Abstract
Dexmedetomidine is an alpha-2 agonist sedative and analgesic used in anesthesia practice, and it has become more prevalent in the critically ill patients requiring short-term mechanical ventilation. While dexmedetomidine is known to have minimal effects on respiratory drive, it has been well-documented to cause bradycardia and hypotension, especially in patients with existing comorbidities. We present a patient without cardiovascular comorbidities who was in the surgical ICU under dexmedetomidine sedation. The patient went into asystole cardiac arrest after vagal stimulation. Return of spontaneous circulation was achieved using ACLS protocol. We offer a review of reported cases and make recommendations on the management of similar situations that may arise given the increasing use of dexmedetomidine.
Keywords: Dexmedetomidine, Cardiac arrest, Critically ill
Introduction
Dexmedetomidine is a selective alpha-2-adrenergic agonist. It is used for sedation, anxiolysis and analgesia. It does not depress the respiratory drive which is a desirable affect in critically ill patients [1]. Moreover, it can be administered in non-intubated patients making it useful in patients who will require short-term mechanical ventilation. While it is known to cause bradycardia and hypotension, little is known regarding the extent of these affects and its interactions with other drugs.
Case report
A 50-year-old female with a past medical history including only alcohol abuse was involved in a motor vehicle collision. She was intubated at the scene for low GCS. On presentation, she was hemodynamically stable. Hydromorphone continuous infusion was initiated on arrival. Imaging revealed bilateral rib fractures, left acetabulum fracture, and intra-abdominal free fluid.
She was taken to the operating room and found to have a full-thickness tear greater than 50% of the bowel lumen in the mid transverse colon with gross spillage.

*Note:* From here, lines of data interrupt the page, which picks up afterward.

-- ==== Sys2Proof/Machine/Caravan.lean ====
section
/-!
DEFINITION. Caravan (R341 to R346, R357), Glean (R353) and the probe of the augmentation generator (R352).
-/
namespace Sys2Proof.Machine

/-! ### Streams -/

def vsReg (v off : Nat) : Nat := srcReg (16 + v) off
def State.vs (s : State) (v : Nat) : Stream := mapGet dflt s.perc.streams v
def State.setVs (s : State) (v : Nat) (x : Stream) : State := { s with perc := { s.perc with streams := mapSet dflt s.perc.streams v x } }

/-- Whether a packet belongs to stream v (R342). -/
def State.vsTakes (s : State) (v : Nat) (p : RtpPacket) : Bool :=
  let c := s.rd (vsReg v 0x20)
  s.srcOn (16 + v) && fld c 27 26 == p.port.val && fld c 15 0 == p.udpPort.toNat && fld c 22 16 == p.payloadType.toNat &&
  (!tbit c 25 || s.rd (vsReg v 0x24) == p.ssrc)

/-- Packets lost by stream v. -/
def State.vsLost (s : State) (v n : Nat) : State :=
  s.pf (vsReg v 0x2C) 15 0 (min (s.rf (vsReg v 0x2C) 15 0 + n) 0xFFFF)

/-- Compressed data in a stream's buffer (R341). -/
def Stream.fill (x : Stream) : Nat :=
  (x.held.map (fun p => p.2.2.payload.length)).sum + (x.got.map (fun p => p.2.payload.length)).sum +
    (x.ended.map (fun l => (l.map (fun p => p.2.payload.length)).sum)).sum

/-- A packet is delivered (R342): a picture ends before a packet with another RTP timestamp, and at the marker bit. -/
def Stream.deliver (x : Stream) (t : Nat) (p : RtpPacket) : Stream :=
  let x := if x.got.any (fun g => g.2.time != p.time) then { x with ended := x.ended ++ [x.got], got := [] } else x
  if p.marker then { x with ended := x.ended ++ [x.got ++ [(t, p)]], got := [] } else { x with got := x.got ++ [(t, p)] }

/-- Deliver the held packets that follow without a gap. -/
def flushHeld : Nat → Stream → Stream
  | 0, x => x
  | n + 1, x =>
    match x.held, x.next with
    | (e, t, p) :: r, some k => if e = k then flushHeld n (({ x with held := r, next := some (k + 1) } : Stream).deliver t p) else x
    | _, _ => x

/-- Hold a packet by extended sequence number. -/
def insHeld (e t : Nat) (p : RtpPacket) : List (Nat × Nat × RtpPacket) → List (Nat × Nat × RtpPacket)
  | [] => [(e, t, p)]
  | h :: r => if e < h.1 then (e, t, p) :: h :: r else h :: insHeld e t p r

/-- A packet of stream v arrives (R341, R342, R346): older packets and duplicates are discarded and counted, a full buffer loses it. What
it loses is counted at once. -/
def State.vsArrive (s : State) (v : Nat) (p : RtpPacket) : State :=
  let x := { s.vs v with stalled := false }
  let base : Nat := x.next.getD (p.seq.toNat + 65536)
  let d : Int := toS 16 (p.seq.toNat + 65536 - base % 65536)
  let e : Nat := ((base : Int) + d).toNat
  if decide (d < 0) || x.held.any (fun h => h.1 == e) then s.setVs v { x with dups := x.dups + 1 }
  else if 2 ^ 22 < x.fill + p.payload.length then (s.setVs v { x with next := some base, spilled := x.spilled ++ [e] }).vsLost v 1
  else
    let x := { x with next := some base, held := insHeld e s.now p x.held }
    s.setVs v (flushHeld (x.held.length + 1) x)

/-- RTP_PACKET (R342). -/
def execRtpPacket (p : RtpPacket) (s : State) : Host.Outcome State Fault Refusal :=
  .next (((List.range 80).filter (fun v => s.vsTakes v p)).foldl (fun s v => s.vsArrive v p) s)

/-- JITTER_EXPIRY (R342): the gap before the first held packet is declared lost; what a full buffer lost of it is counted already. -/
def execJitterExpiry (vs : Fin 80) (s : State) : Host.Outcome State Fault Refusal :=
  let x := s.vs vs.val
  match x.held, x.next with
  | (e, _, _) :: _, some k =>
    let known := (x.spilled.filter (fun n => decide (k ≤ n ∧ n < e))).length
    let s := s.setVs vs.val (flushHeld (x.held.length + 1) { x with next := some e, spilled := x.spilled.filter (fun n => decide (e < n)) })
    .next (s.vsLost vs.val (e - k - known))
  | _, _ => .next s

/-- STALLED (R346): the event, until the next packet. -/
def execStalled (vs : Fin 80) (s : State) : Host.Outcome State Fault Refusal :=
  let src := 16 + vs.val
  if !s.srcOn src || (s.vs vs.val).stalled then .next s
  else
    let s := s.setVs vs.val { s.vs vs.val with stalled := true }
    .next ((s.raise (srcPg src) 3).logNamed (srcPg src) evPort 6 src (s.srcOwner src))

/-! ### Pictures -/

/-- CU_COUNT of a picture (R343). -/
def cuCount (p : Picture) : Nat := p.lost.length + p.predicted

/-- The coding unit of a luma sample. -/
def unitAt (p : Picture) (x y : Nat) : Nat := y / p.unit * ((p.width + p.unit - 1) / p.unit) + x / p.unit

/-- Mid-grey (R343). -/
def midGrey (tenBit : Bool) : Nat := if tenBit then 512 else 128

/-- What stands in for missing data (R343): the most recent correctly decoded picture of the stream, or mid-grey where none has this
picture's form. -/
def standIn (good : Option Picture) (p : Picture) : Picture :=
  match good with
  | some g =>
    if g.width = p.width ∧ g.height = p.height ∧ g.tenBit = p.tenBit then g
    else { p with luma := p.luma.map (fun _ => midGrey p.tenBit), chroma := p.chroma.map (fun _ => midGrey p.tenBit) }
  | none => { p with luma := p.luma.map (fun _ => midGrey p.tenBit), chroma := p.chroma.map (fun _ => midGrey p.tenBit) }

/-- The units of lost slices take the co-located units of the stand-in (R343). -/
def conceal (good : Option Picture) (p : Picture) : Picture :=
  if p.lost.isEmpty then p else
  let g := standIn good p
  let cw := p.width / 2
  { p with
    luma := (p.luma.zip g.luma).mapIdx (fun k v => if p.lost.contains (unitAt p (k % p.width) (k / p.width)) then v.2 else v.1)
    chroma := (p.chroma.zip g.chroma).mapIdx (fun k v =>
      if p.lost.contains (unitAt p (k / 2 % cw * 2) (k / 2 / cw * 2)) then v.2 else v.1) }

/-- Whether a picture keeps the profile and the level of its codec (R341): 4:2:0 of 8 bits in H.264, of 8 or 10 in H.265; from 128 × 128 up to the
largest picture of level 5.1, which the standards give (log 31). CODEC 2 and 3 have no meaning: the answer is free. -/
def State.pictureOk (s : State) (v : Nat) (p : Picture) : Bool × State :=
  let mb (n : Nat) : Nat := (n + 15) / 16
  let size := decide (128 ≤ p.width ∧ 128 ≤ p.height)
  match s.rf (vsReg v 0x20) 31 30 with
  | 0 => (size && !p.tenBit && decide (mb p.width * mb p.height ≤ 36864 ∧ mb p.width ≤ 543 ∧ mb p.height ≤ 543), s)
  | 1 => (size && decide (p.width * p.height ≤ 8912896 ∧ p.width ≤ 8444 ∧ p.height ≤ 8444), s)
  | _ => let (n, s) := s.take; ((Config.freeWord n).toNat % 2 == 0, s)

/-- RGB of one pixel (R345). -/
def rgbOf (bt601 : Bool) (y u v : Nat) : List Nat :=
  let (a, b, c, d) : Int × Int × Int × Int := if bt601 then (6537, 1605, 3330, 8263) else (7343, 873, 2183, 8652)
  let l : Int := 4769 * ((y : Int) - 16)
  let cl (x : Int) : Nat := (clampI 0 255 ((x + 2048) / 4096)).toNat
  [cl (l + a * ((v : Int) - 128)), cl (l - b * ((u : Int) - 128) - c * ((v : Int) - 128)), cl (l + d * ((u : Int) - 128))]

/-- The view of a picture (R345): NV12, P010, or RGB with chroma repeated and P010 samples rounded to 8 bits first. -/
def picView (out : Nat) (p : Picture) : Nat × View :=
  let to8 (v : Nat) : Nat := if p.tenBit then rneShr v 2 else v
  let cw := (p.width + 1) / 2
  if out = 0 then
    (if p.tenBit then 3 else 2, ⟨p.width, p.height, 0, 0, (p.luma ++ p.chroma).map (fun v => if p.tenBit then v * 64 else v)⟩)
  else
    (0, ⟨p.width, p.height, 0, 0, (List.range p.height).flatMap (fun y => (List.range p.width).flatMap (fun x =>
      let k := 2 * (y / 2 * cw + x / 2)
      rgbOf (out == 2) (to8 (p.luma.getD (y * p.width + x) 0)) (to8 (p.chroma.getD k 0)) (to8 (p.chroma.getD (k + 1) 0))))⟩)

/-- Whether a picture is forwarded (R344). POLICY 3 has no meaning: the choice is free. -/
def State.keepPicture (s : State) (t cu : Nat) : Bool × State :=
  match s.rf (rga 0x530 (0x40 + 16 * t)) 1 0 with
  | 0 => (true, s)
  | 1 => (cu == 0, s)
  | 2 => (cu == 0 || decide (cu ≤ (s.rd (rga 0x530 (0x4C + 16 * t))).toNat), s)
  | _ => let (n, s) := s.take; (cu == 0 || (Config.freeWord n).toNat % 2 == 0, s)

/-- The output form of a stream; VS_CFG OUT 3 has no meaning: the form is free. -/
def State.outForm (s : State) (v : Nat) : Nat × State :=
  let o := s.rf (vsReg v 0x20) 29 28
  if o < 3 then (o, s) else let (n, s) := s.take; ((Config.freeWord n).toNat % 3, s)

/-- Take the first picture with this RTP timestamp out of the ended ones: its packets, and the others. -/
def takePicture (time : Word) : List (List (Nat × RtpPacket)) → List (Nat × RtpPacket) × List (List (Nat × RtpPacket))
  | [] => ([], [])
  | l :: r => if l.any (fun g => g.2.time == time) then (l, r) else (let (m, r) := takePicture time r; (m, l :: r))

/-- A picture leaves the decoder (R343, R344, R350): its packets leave the buffer, missing units are concealed, and one that is correctly
decoded stands in for what later ones miss. -/
def State.picture (s : State) (v : Nat) (p : Picture) : State :=
  let src := 16 + v
  let t := s.srcOwner src
  let x := s.vs v
  let (own, rest) := takePicture p.rtpTime x.ended
  let mine := own.map (·.1)
  let (fits, s) := s.pictureOk v p
  let bad := p.syntaxBad || !fits
  let p := conceal x.good p
  let s := s.setVs v { x with ended := rest, good := if bad || cuCount p != 0 then x.good else some p }
  let s := if cuCount p = 0 then s else s.incSat (vsReg v 0x2C) 31 16
  if bad then s.corruptSample src else
  let (keep, s) := s.keepPicture t (cuCount p)
  if !keep then s.manUpdate t src 3 0xFFFFFFFF else
  let (out, s) := s.outForm v
  let (first, last, s) := match mine with
    | [] => ((Config.freeWord s.fresh).toNat, (Config.freeWord (s.fresh + 1)).toNat, { s with fresh := s.fresh + 2 })
    | a :: r => (a, (a :: r).getLastD a, s)
  let (fmt, view) := picView out p
  s.addSampleOf src
    { fmt := fmt
      frame := p.order
      tStart := first
      tEnd := last
      ptpLo := p.rtpTime.toNat
      ptpHi := 0
      exp := 0
      gain := 0
      cu := cuCount p
      flags := b2n (cuCount p != 0)
      index := 0
      views := [some view, none, none, none, none]
      embed := []
      hist := []
      zones := [] }

/-- PICTURE_DECODED (R343). -/
def execPictureDecoded (vs : Fin 80) (pic : Picture) (s : State) : Host.Outcome State Fault Refusal :=
  if s.srcOn (16 + vs.val) then .next (s.picture vs.val pic) else .next s

/-! ### The probe (R352) -/

/-- draw() for the probe registers. -/
def State.probe (s : State) : Nat :=
  draw (s.rd64 (rga 0x530 0x100)) (s.rd (rga 0x530 0x108)).toNat (s.rf (rga 0x530 0x10C) 31 28) (s.rf (rga 0x530 0x10C) 27 0)


/-! ### Glean (R353) -/

def glReg (off : Nat) : Nat := rga 0x520 off

/-- Slot i of a vocabulary at `voc`: LEN, token, string. -/
def State.vocSlot (s : State) (voc i : Nat) : Nat × Nat × List Byte :=
  let b := s.hbmRead (voc + 48 * i) 48
  (leAt b 0 1, leAt b 4 4, bslice b 8 32)

/-- Probe the table for a string of l bytes, at most n slots from slot t. -/
def State.vocFind (s : State) (voc size : Nat) (str : List Byte) : Nat → Nat → Option Nat
  | 0, _ => none
  | n + 1, t =>
    let (len, tok, x) := s.vocSlot voc t
    if len = 0 then none
    else if len = str.length ∧ x.take len = str then some tok
    else s.vocFind voc size str n ((t + 1) % size)

/-- The longest match at the head of the text: its token and length. -/
def State.longest (s : State) (voc size : Nat) (txt : List Byte) : Nat → Option (Nat × Nat)
  | 0 => none
  | l + 1 =>
    let str := txt.take (l + 1)
    match s.vocFind voc size str 64 (fnv1a str % size) with
    | some tok => some (tok, l + 1)
    | none => s.longest voc size txt l

/-- Greedy longest match of the text (R353), at most `room` tokens: the tokens and whether text was left. -/
def State.tokens (s : State) (voc size base : Nat) : Nat → Nat → List Byte → List Nat × Bool
  | _, _, [] => ([], false)
  | 0, _, _ => ([], false)
  | n + 1, room, b :: r =>
    if room = 0 then ([], true) else
    let (tok, l) := (s.longest voc size (b :: r) (min 32 (r.length + 1))).getD ((base + b.toNat) % 2 ^ 32, 1)
    let (ts, o) := s.tokens voc size base n (room - 1) ((b :: r).drop l)
    (tok :: ts, o)

/-- A write of GL_CTL (R353, R358): TENANT; START begins a request, or sets BUSY_ERR or BOUNDS. -/
def State.wrGlCtl (s : State) (f : Func) (v : Word) : State :=
  if tbit v 0 && s.rb (glReg 0x6C) 30 then s.wb (glReg 0x6C) 27 true else
  let s := s.store f (glReg 0x68) v 0
  if !tbit v 0 then s else
  let t := fld v 7 4
  let r := (List.range 10).map (fun i => s.rd (glReg (0x40 + 4 * i)))
  let vl := s.rf (glReg 0x60) 20 16
  let (a, s) := s.unitAccess t false (s.rd64 (glReg 0x40)) (s.rd (glReg 0x48)).toNat
  let (b, s) := s.unitAccess t true (s.rd64 (glReg 0x4C)) (4 * (s.rd (glReg 0x54)).toNat)
  let (c, s) := s.unitAccess t false (s.rd64 (glReg 0x58)) (48 * 2 ^ vl)
  if a && b && c then ({ s with perc := { s.perc with glean := some (r ++ [w32 t]) } } : State).wb (glReg 0x6C) 30 true
  else s.wb (glReg 0x6C) 28 true

def execGleanStart (f : Func) (v : Word) (s : State) : Host.Outcome State Fault Refusal :=
  .next (s.guarded f (glReg 0x68) (fun s => s.wrGlCtl f v))

/-- GLEAN_DONE (R353): the tokens are written, DONE and the count set; more than MAX tokens sets OVERFLOW. -/
def execGleanDone (s : State) : Host.Outcome State Fault Refusal :=
  match s.perc.glean with
  | none => .next s
  | some r =>
    let w (i : Nat) : Nat := (r.getD i 0).toNat
    let txt := s.hbmRead (w 0 + w 1 * 2 ^ 32) (w 2)
    let (ts, ovf) := s.tokens (w 6 + w 7 * 2 ^ 32) (2 ^ nfld (w 8) 20 16) (w 9) txt.length (w 5) txt
    let s := s.hbmWrite (w 3 + w 4 * 2 ^ 32) (ts.flatMap (natLe 4))
    let s := ({ s with perc := { s.perc with glean := none } } : State).wr (glReg 0x70) (w32 ts.length)
    let s := (s.wb (glReg 0x6C) 30 false).wb (glReg 0x6C) 31 true
    .next (if ovf then s.wb (glReg 0x6C) 29 true else s)

end Sys2Proof.Machine
end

She underwent a colonic resection and left in discontinuity. Dexmedetomidine continuous infusion was initiated on hospital day 0 at a dose of 0.2 μg/kg/h (4.5 mL/h) and titrated to a maximum of 0.6 μg/kg/h (13.5 mL/h on hospital day 2) for ventilator dyssynchrony. She was taken back the following day for abdominal closure and the dexmedetomidine was weaned off. It was restarted at 0300 on hospital day 4 at 0.2 μg/kg/h for ventilator dyssynchrony.
Throughout her hospital stay, she required vasopressor support with norepinephrine (reaching 14 μg/min) and vasopressin thought to be secondary to hypovolemic and distributive shock. Both agents were weaned hospital day 3. Furthermore, given her history of alcohol use, she was placed on a phenobarbital taper in addition to thiamine and folate. On hospital day 4, the patient's heart rate dropped about 30 beats per minute (from 97 to 69) after starting the dexmedetomidine at 0.2 μg/kg/h, but her mean arterial pressure remained stable between 65 and 76. Up to this point, daily EKG showed normal sinus rhythm. While having her endotracheal tube suctioned, she went into asystole. ACLS was initiated. She required one round of chest compressions and 1 mg of epinephrine before return of spontaneous circulation (ROSC) was achieved. She remained bradycardic with her heart rate ranging from 30 to 50 despite being on an epinephrine infusion. Cardiology was consulted and performed an echocardiogram demonstrating global hypokinesia with an ejection fraction (EF) of 45% which was a significant change from her echocardiogram three days prior showing an EF 65%. Laboratory values including troponin were unremarkable, and she was later extubated after meeting standard criteria.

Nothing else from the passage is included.